Long-term clients are things of beauty. Hard-earned and highly profitable. It’s a noble goal, for sure, winning and keeping these treasured assets that deliver streams of revenues and profits fueling organizational growth. But noble as the goal is, making the relationships sustainable requires commitment, focus, and significant investment over time. Clients for life don’t come easy.
There’s another type of relationship that has tremendous similarity to major account partnerships, That’s right – marriage. When two people begin the courtship phase of a budding relationship, that romantic time involves both parties showcasing their very best to their future partner. The hope of both parties, of course, is to be viewed positively with every touchpoint, literally and figuratively speaking. On the business side, in a major account pursuit, selling organizations work diligently to show responsiveness, attention to detail and follow-up in every transaction, hoping similarly to be viewed positively every step of the way. In love and commerce, a great deal goes into winning long-term affection. Truth be told, though, it’s when the contract is signed and the “I do’s” have been said, that the real work begins in both situations. That’s when the clock starts ticking on “‘Til Death Do Us Part”.
I’ve spent a lot of time working with organizations that struggle with client retention. As you may have previously read, I’ve morphed a quote about marriage into a selling version. “Account retention is not a noun. It’s a verb. It’s not what you get. It’s what you do”.
Great quote. Remembering the grim statistics about both divorce and major client churn, what is it that you do? What are the important actions to help insure that you retain these treasured assets that deliver huge long-term value? First, communicate consistently and frequently, making certain that your care and attention ring out as clear as a bell. And maintain a culture of mutual respect and common goals, showing by your words and actions that you understand what is most important to your partner and that you’ll never fail to help them achieve what matters to them. And, of course, as those familiar with both marriage and major account relationships will share, you adapt. Things change. Situations evolve. People and organizations shift, sometimes quickly and sometimes slowly. Change, though, is likely the only thing you can count on. So, with major accounts, you must always be aware of where you stand. But what’s more important is your ability to adapt and act on where you stand in every area that matters. For not acting to constantly improve, in both marriage and major account relationships, makes separation simply a matter of time. Complacency has no place in either scenario.
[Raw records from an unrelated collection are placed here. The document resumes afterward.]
-- ==== Sys2Proof/Laws/PerInstr.lean ====
section
/-! SUPPORT. Per instruction: its bytes decode to it, whatever follows them. -/

namespace Sys2Proof.Laws

/-! ## Words and bytes -/

/-- A word comes back from its bytes. -/
theorem wordOfBytes_bytes (w : Word) : wordOfBytes (w.extractLsb' 0 8) (w.extractLsb' 8 8)
    (w.extractLsb' 16 8) (w.extractLsb' 24 8) = w := by
  unfold wordOfBytes
  apply BitVec.eq_of_getLsbD_eq
  intro i h
  simp only [BitVec.getLsbD_append, BitVec.getLsbD_extractLsb']
  by_cases h1 : i < 8
  · simp [h1]
  · by_cases h2 : i - 8 < 8
    · simp [h1, h2, show 8 + (i - 8) = i by omega]
    · by_cases h3 : i - 8 - 8 < 8
      · simp [h1, h2, h3, show 16 + (i - 8 - 8) = i by omega]
      · simp [h1, h2, h3, show 24 + (i - 8 - 8 - 8) = i by omega, show i - 8 - 8 - 8 < 8 by omega]

/-- The head of a list of bytes that begins with the bytes of a word. -/
theorem takeWord_bytes (w : Word) (rest : List Byte) :
    takeWord (bytesOfWord w ++ rest) = .ok (w, rest) := by
  show Except.ok (wordOfBytes _ _ _ _, rest) = _
  rw [wordOfBytes_bytes]

/-- Decoding the bytes of a word. -/
theorem decode_bytes (w : Word) (rest : List Byte) :
    decode (bytesOfWord w ++ rest) = decodeWord w rest := by
  unfold decode; rw [takeWord_bytes]

/-! ## Operand fields -/

/-- A field of `n` bits from `lo` of a word, by its bits. -/
theorem field_eq {w : Word} {lo n : Nat} {v : BitVec n}
    (h : ∀ i, i < n → w.getLsbD (lo + i) = v.getLsbD i) : w.extractLsb' lo n = v := by
  apply BitVec.eq_of_getLsbD_eq
  intro i hi
  simp only [BitVec.getLsbD_extractLsb', hi, decide_true, Bool.true_and]
  exact h i hi

theorem src_bits (x : Src) : Src.ofBits x.sBit x.mBit x.num = x := by cases x <;> rfl
theorem srcDst_bits (x : SrcDst) : SrcDst.ofBits x.mBit x.num = x := by cases x <;> rfl
theorem cSrc_bits (x : CSrc) : CSrc.ofBits x.mBit x.num = x := by cases x <;> rfl
theorem cReg_bits (x : CReg) : CReg.ofBits x.sBit x.num = x := by cases x <;> rfl
theorem scale_bits (x : Scale) : Scale.ofBits x.bits = some x := by cases x <;> rfl

theorem reg_hi (op : BitVec 12) (s1 s2 : Src) (d : SrcDst) : (regWord op s1 s2 d).extractLsb' 24 8 = op.extractLsb' 4 8 := by
  apply field_eq
  intro i h
  unfold regWord
  simp only [BitVec.getLsbD_append, BitVec.getLsbD_extractLsb']
  interval_cases i <;> simp

theorem reg_lo (op : BitVec 12) (s1 s2 : Src) (d : SrcDst) : (regWord op s1 s2 d).extractLsb' 7 4 = op.extractLsb' 0 4 := by
  apply field_eq
  intro i h
  unfold regWord
  simp only [BitVec.getLsbD_append, BitVec.getLsbD_extractLsb']
  interval_cases i <;> simp

theorem reg_n1 (op : BitVec 12) (s1 s2 : Src) (d : SrcDst) : (regWord op s1 s2 d).extractLsb' 0 5 = s1.num := by
  apply field_eq
  intro i h
  unfold regWord
  simp only [BitVec.getLsbD_append]
  interval_cases i <;> simp

theorem reg_n2 (op : BitVec 12) (s1 s2 : Src) (d : SrcDst) : (regWord op s1 s2 d).extractLsb' 14 5 = s2.num := by
  apply field_eq
  intro i h
  unfold regWord
  simp only [BitVec.getLsbD_append]
  interval_cases i <;> simp

theorem reg_n3 (op : BitVec 12) (s1 s2 : Src) (d : SrcDst) : (regWord op s1 s2 d).extractLsb' 19 5 = d.num := by
  apply field_eq
  intro i h
  unfold regWord
  simp only [BitVec.getLsbD_append]
  interval_cases i <;> simp

theorem reg_sb1 (op : BitVec 12) (s1 s2 : Src) (d : SrcDst) : (regWord op s1 s2 d).getLsbD 5 = s1.sBit := by
  unfold regWord
  simp only [BitVec.getLsbD_append]
  simp

theorem reg_sb2 (op : BitVec 12) (s1 s2 : Src) (d : SrcDst) : (regWord op s1 s2 d).getLsbD 6 = s2.sBit := by
  unfold regWord
  simp only [BitVec.getLsbD_append]
  simp

theorem reg_mb1 (op : BitVec 12) (s1 s2 : Src) (d : SrcDst) : (regWord op s1 s2 d).getLsbD 11 = s1.mBit := by
  unfold regWord
  simp only [BitVec.getLsbD_append]
  simp

theorem reg_mb2 (op : BitVec 12) (s1 s2 : Src) (d : SrcDst) : (regWord op s1 s2 d).getLsbD 12 = s2.mBit := by
  unfold regWord
  simp only [BitVec.getLsbD_append]
  simp

theorem reg_mb3 (op : BitVec 12) (s1 s2 : Src) (d : SrcDst) : (regWord op s1 s2 d).getLsbD 13 = d.mBit := by
  unfold regWord
  simp only [BitVec.getLsbD_append]
  simp

theorem cobr_op (op : BitVec 8) (s1 : CSrc) (s2 : CReg) (disp : BitVec 11) : (cobrWord op s1 s2 disp).extractLsb' 24 8 = op := by
  apply field_eq
  intro i h
  unfold cobrWord
  simp only [BitVec.getLsbD_append]
  interval_cases i <;> simp

theorem cobr_n1 (op : BitVec 8) (s1 : CSrc) (s2 : CReg) (disp : BitVec 11) : (cobrWord op s1 s2 disp).extractLsb' 19 5 = s1.num := by
  apply field_eq
  intro i h
  unfold cobrWord
  simp only [BitVec.getLsbD_append]
  interval_cases i <;> simp

theorem cobr_n2 (op : BitVec 8) (s1 : CSrc) (s2 : CReg) (disp : BitVec 11) : (cobrWord op s1 s2 disp).extractLsb' 14 5 = s2.num := by
  apply field_eq
  intro i h
  unfold cobrWord
  simp only [BitVec.getLsbD_append]
  interval_cases i <;> simp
Shifting to the business side, what can you do to increase the likelihood that your major accounts come as close as possible to that “Client for Life” goal? What practical actions can you take? Take a moment and think. Most selling organizations serving major accounts are structured for two scenarios that repeat themselves over and over in the journey of significant client relationships. They are taking advantage of opportunities and fixing delivery problems. Every hour, every day. Rinse, lather, repeat. Of course, reacting quickly to opportunities and problems is very important. But major accounts are marketplaces in and of themselves, ecosystems demanding much more than quick response. Your comprehensive understanding of what matters most to your client is vital. And applying that knowledge to the critical areas of account retention is a survival skill. If you’re not tracking your performance in those areas, constantly gathering information and acting to improve your levels of service, your partnerships are in jeopardy.
What are the areas in which your performance will have the greatest impact on keeping or losing major accounts? I’ve shared my “Big 14” before, those that, simply put, dictate whether you stay or go. There are others, of course. And some are more important in certain business models than others. Trust, though, that these are huge:
- Your Delivery of Real Value
- Ease of Communication and Access
- Your Buyer Network Coverage
- High-Level Executive Relationships
- Your Relevance in the Account – Going Deep and Wide
- The Variety of Products/Services you Deliver
- Your Wallet Share of Winnable Business
- Your Forecasted Account Revenue Growth
- The Profitability Levels in your Account Business
- Your Delivery Performance
- Your Understanding of the Account and its Industry
- The Account’s Satisfaction Levels
- The Trust Levels in the Relationship
- The Account’s Dependence on You
But how can you act on these to increase your chances of true relationship improvement? Start by gathering your account team in frequent retention sessions to develop honest evaluations and ratings of your performance in each of the “Big 14”. If your team members don’t know enough to develop ratings in certain areas, that’s a problem. Start digging to discover information by using your network, client contacts, partners and others to connect the dots. Coming up short in account intelligence is unacceptable. With your realistic ratings developed, the next step is the most important. As a team, craft action items for each area to drive practical improvement, even in areas where your ratings are positive.
Improve. Now and always.
Major account relationships are hard to win and harder to keep. Stay on top of your performance to insure that the improvement actions you take are highly visible to your accounts. Remember, they chose you as a partner for a reason. And they reconfirm that every single day. It’s your job to make sure they never question their decision.